To get started with FlashRAG, simply clone it from Github and install (requires Python 3.9+):
git clone https://github.com/RUC-NLPIR/FlashRAG.git
cd FlashRAG
pip install -e .
Run the following code to implement a naive RAG pipeline using provided toy datasets.
The default retriever is e5
and default generator is llama2-7B-chat
. You need to fill in the corresponding model path in the following command. If you wish to use other models, please refer to the detailed instructions below.
cd examples/quick_start
python simple_pipeline.py \
--model_path=<LLAMA2-7B-Chat-PATH> \
--retriever_path=<E5-PATH>
After the code is completed, you can view the intermediate results of the run and the final evaluation score in the output folder under the corresponding path.
Note: This toy example is just to help test whether the entire process can run normally. Our toy retrieval document only contains 1000 pieces of data, so it may not yield good results.
You can use the pipeline class we have already built (as shown in pipelines) to implement the RAG process inside. In this case, you just need to configure the config and load the corresponding pipeline.
Firstly, load the entire process's config, which records various hyperparameters required in the RAG process. You can input yaml files as parameters or directly as variables. The priority of variables as input is higher than that of files.
from flashrag.config import Config
config_dict = {'data_dir': 'dataset/'}
my_config = Config(config_file_path = 'my_config.yaml',
config_dict = config_dict)
You can refer to the basic yaml file we provide to set your own parameters. For specific parameter names and meanings, please refer to the config parameter description.
Next, load the corresponding dataset and initialize the pipeline. The components in the pipeline will be automatically loaded.
from flashrag.utils import get_dataset
from flashrag.pipeline import SequentialPipeline
from flashrag.prompt import PromptTemplate
from flashrag.config import Config
config_dict = {'data_dir': 'dataset/'}
my_config = Config(config_file_path = 'my_config.yaml',
config_dict = config_dict)
all_split = get_dataset(my_config)
test_data = all_split['test']
pipeline = SequentialPipeline(my_config)
You can specify your own input prompt using PromptTemplete
:
prompt_templete = PromptTemplate(
config,
system_prompt = "Answer the question based on the given document. Only give me the answer and do not output any other words.\nThe following are given documents.\n\n{reference}",
user_prompt = "Question: {question}\nAnswer:"
)
pipeline = SequentialPipeline(my_config, prompt_template=prompt_templete)

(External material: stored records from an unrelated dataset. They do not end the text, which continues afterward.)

/-- SUMMARY taken, on a SCANNING, PAUSED or ENDED lane: the status becomes ACCEPTED. With a candidate queued at or before its frame it is added to the one with the greatest such frame, while that holds fewer than 64. Else, where it raises no DENSITY_STEP, it is added to the segment that holds its frame while that is MEASURING or REGRADING and holds fewer than 64; a REGRADING one that thereby reaches the window size enters COMPUTING with revision +1 and joins the Compute Queue, or the engine when that is IDLE. A summary that differs from the SETTLED open segment's luminance by more than the density threshold, past that segment's first frame and with no candidate queued, queues a DENSITY_STEP candidate that takes it. The count goes up by 1, each sum takes its value, and nothing else changes. -/
def Obligations.SummaryAdded : Prop :=
  ∀ (s : State) (l : Lane) (i : Slot) (r : Segment) (c frame : Nat) (black white mean : Rgb Nat),
    s.resetHeld = false → s.lookup.enabled = true → frame ≤ 1048575 → statisticsOk black = true →
    statisticsOk white = true → statisticsOk mean = true →
    (s.lane l).reel.state = .scanning ∨ (s.lane l).reel.state = .paused ∨ (s.lane l).reel.state = .ended →
    (s.lane l).tracker.current = some c → frame ≤ c → s.find l frame = .found i r →
    let add (a : Accum) : Accum :=
      { count := a.count + 1
        black := ⟨a.black.r + black.r, a.black.g + black.g, a.black.b + black.b⟩
        white := ⟨a.white.r + white.r, a.white.g + white.g, a.white.b + white.b⟩
        mean := ⟨a.mean.r + mean.r, a.mean.g + mean.g, a.mean.b + mean.b⟩ }
    let enter (e : Candidate) : Candidate := if e.acc.count < 64 then { e with acc := add e.acc } else e
    let accepts (t : State) : Prop :=
      exec (.summary l.val frame black white mean) s = .next { t with lookup := { s.lookup with status := .accepted } }
    let steps (q : Segment) : Prop := q.phase = .settled ∧ q.first < frame ∧ ∃ lum, q.luminance = some lum ∧
      (s.laneProfile l).densityThreshold < ((((mean.r + mean.g + mean.b) / 3 : Nat) : Int) - lum).natAbs
    (∀ h, (s.lane l).queue = [h] → h.frame ≤ frame → accepts (s.setQueue l [enter h])) ∧
    (∀ h g, (s.lane l).queue = [h, g] → h.frame < g.frame →
      (g.frame ≤ frame → accepts (s.setQueue l [h, enter g])) ∧
      (h.frame ≤ frame → frame < g.frame → accepts (s.setQueue l [enter h, g]))) ∧
    ((∀ e ∈ (s.lane l).queue, frame < e.frame) →
      (s.lane l).reel.state = .ended ∨ (s.lane l).queue ≠ [] ∨ (∀ j q, s.openSeg l = some (j, q) → ¬steps q) →
      (r.phase = .settled ∨ r.phase = .computing ∨ 64 ≤ r.acc.count → accepts s) ∧
      (r.acc.count < 64 → r.phase = .measuring ∨
          (r.phase = .regrading ∧ r.acc.count + 1 < (s.profile r.profile).windowSize) →
        accepts (s.putSeg i (some { r with acc := add r.acc }))) ∧
      (r.acc.count < 64 → r.phase = .regrading → (s.profile r.profile).windowSize ≤ r.acc.count + 1 →
        let t := s.putSeg i (some { r with acc := add r.acc, phase := .computing, revision := nextRevision r.revision })
        (s.engine ≠ none → accepts { t with computeQueue := s.computeQueue ++ [i] }) ∧
        (s.engine = none → s.computeQueue = [] → accepts { t with engine := some i }))) ∧
    (∀ j q, (s.lane l).reel.state ≠ .ended → (s.lane l).queue = [] → s.openSeg l = some (j, q) → steps q →
      accepts (s.setQueue l
        [{ frame := frame
           position := q.anchorPosition + roundDiv (((frame : Int) - q.anchorFrame) * q.pitch) 10
           kind := .densityStep
           state := .evaluating
           span := min 65535 (c - frame)
           acc := add Accum.zero
           evidence := { sensor := false, pitch := false, density := true, drift := false } }]))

Finally, execute pipeline.run
to obtain the final result.
output_dataset = pipeline.run(test_data, do_eval=True)
The output_dataset
contains the intermediate results and metric scores for each item in the input dataset.
Meanwhile, the dataset with intermediate results and the overall evaluation score will also be saved as a file (if save_intermediate_data
and save_metric_score
are specified).
Sometimes you may need to implement more complex RAG process, and you can build your own pipeline to implement it.
You just need to inherit BasicPipeline
, initialize the components you need, and complete the run
function.
from flashrag.pipeline import BasicPipeline
from flashrag.utils import get_retriever, get_generator
class ToyPipeline(BasicPipeline):
def __init__(self, config, prompt_templete=None):
# Load your own components
pass
def run(self, dataset, do_eval=True):
# Complete your own process logic
# get attribute in dataset using `.`
input_query = dataset.question
...
# use `update_output` to save intermeidate data
dataset.update_output("pred",pred_answer_list)
dataset = self.evaluate(dataset, do_eval=do_eval)
return dataset
Please first understand the input and output forms of the components you need to use from our documentation.
If you already have your own code and only want to use our components to embed the original code, you can refer to the basic introduction of the components to obtain the input and output formats of each component.
In FlashRAG, we have built a series of common RAG components, including retrievers, generators, refiners, and more. Based on these components, we have assembled several pipelines to implement the RAG workflow, while also providing the flexibility to combine these components in custom arrangements to create your own pipeline.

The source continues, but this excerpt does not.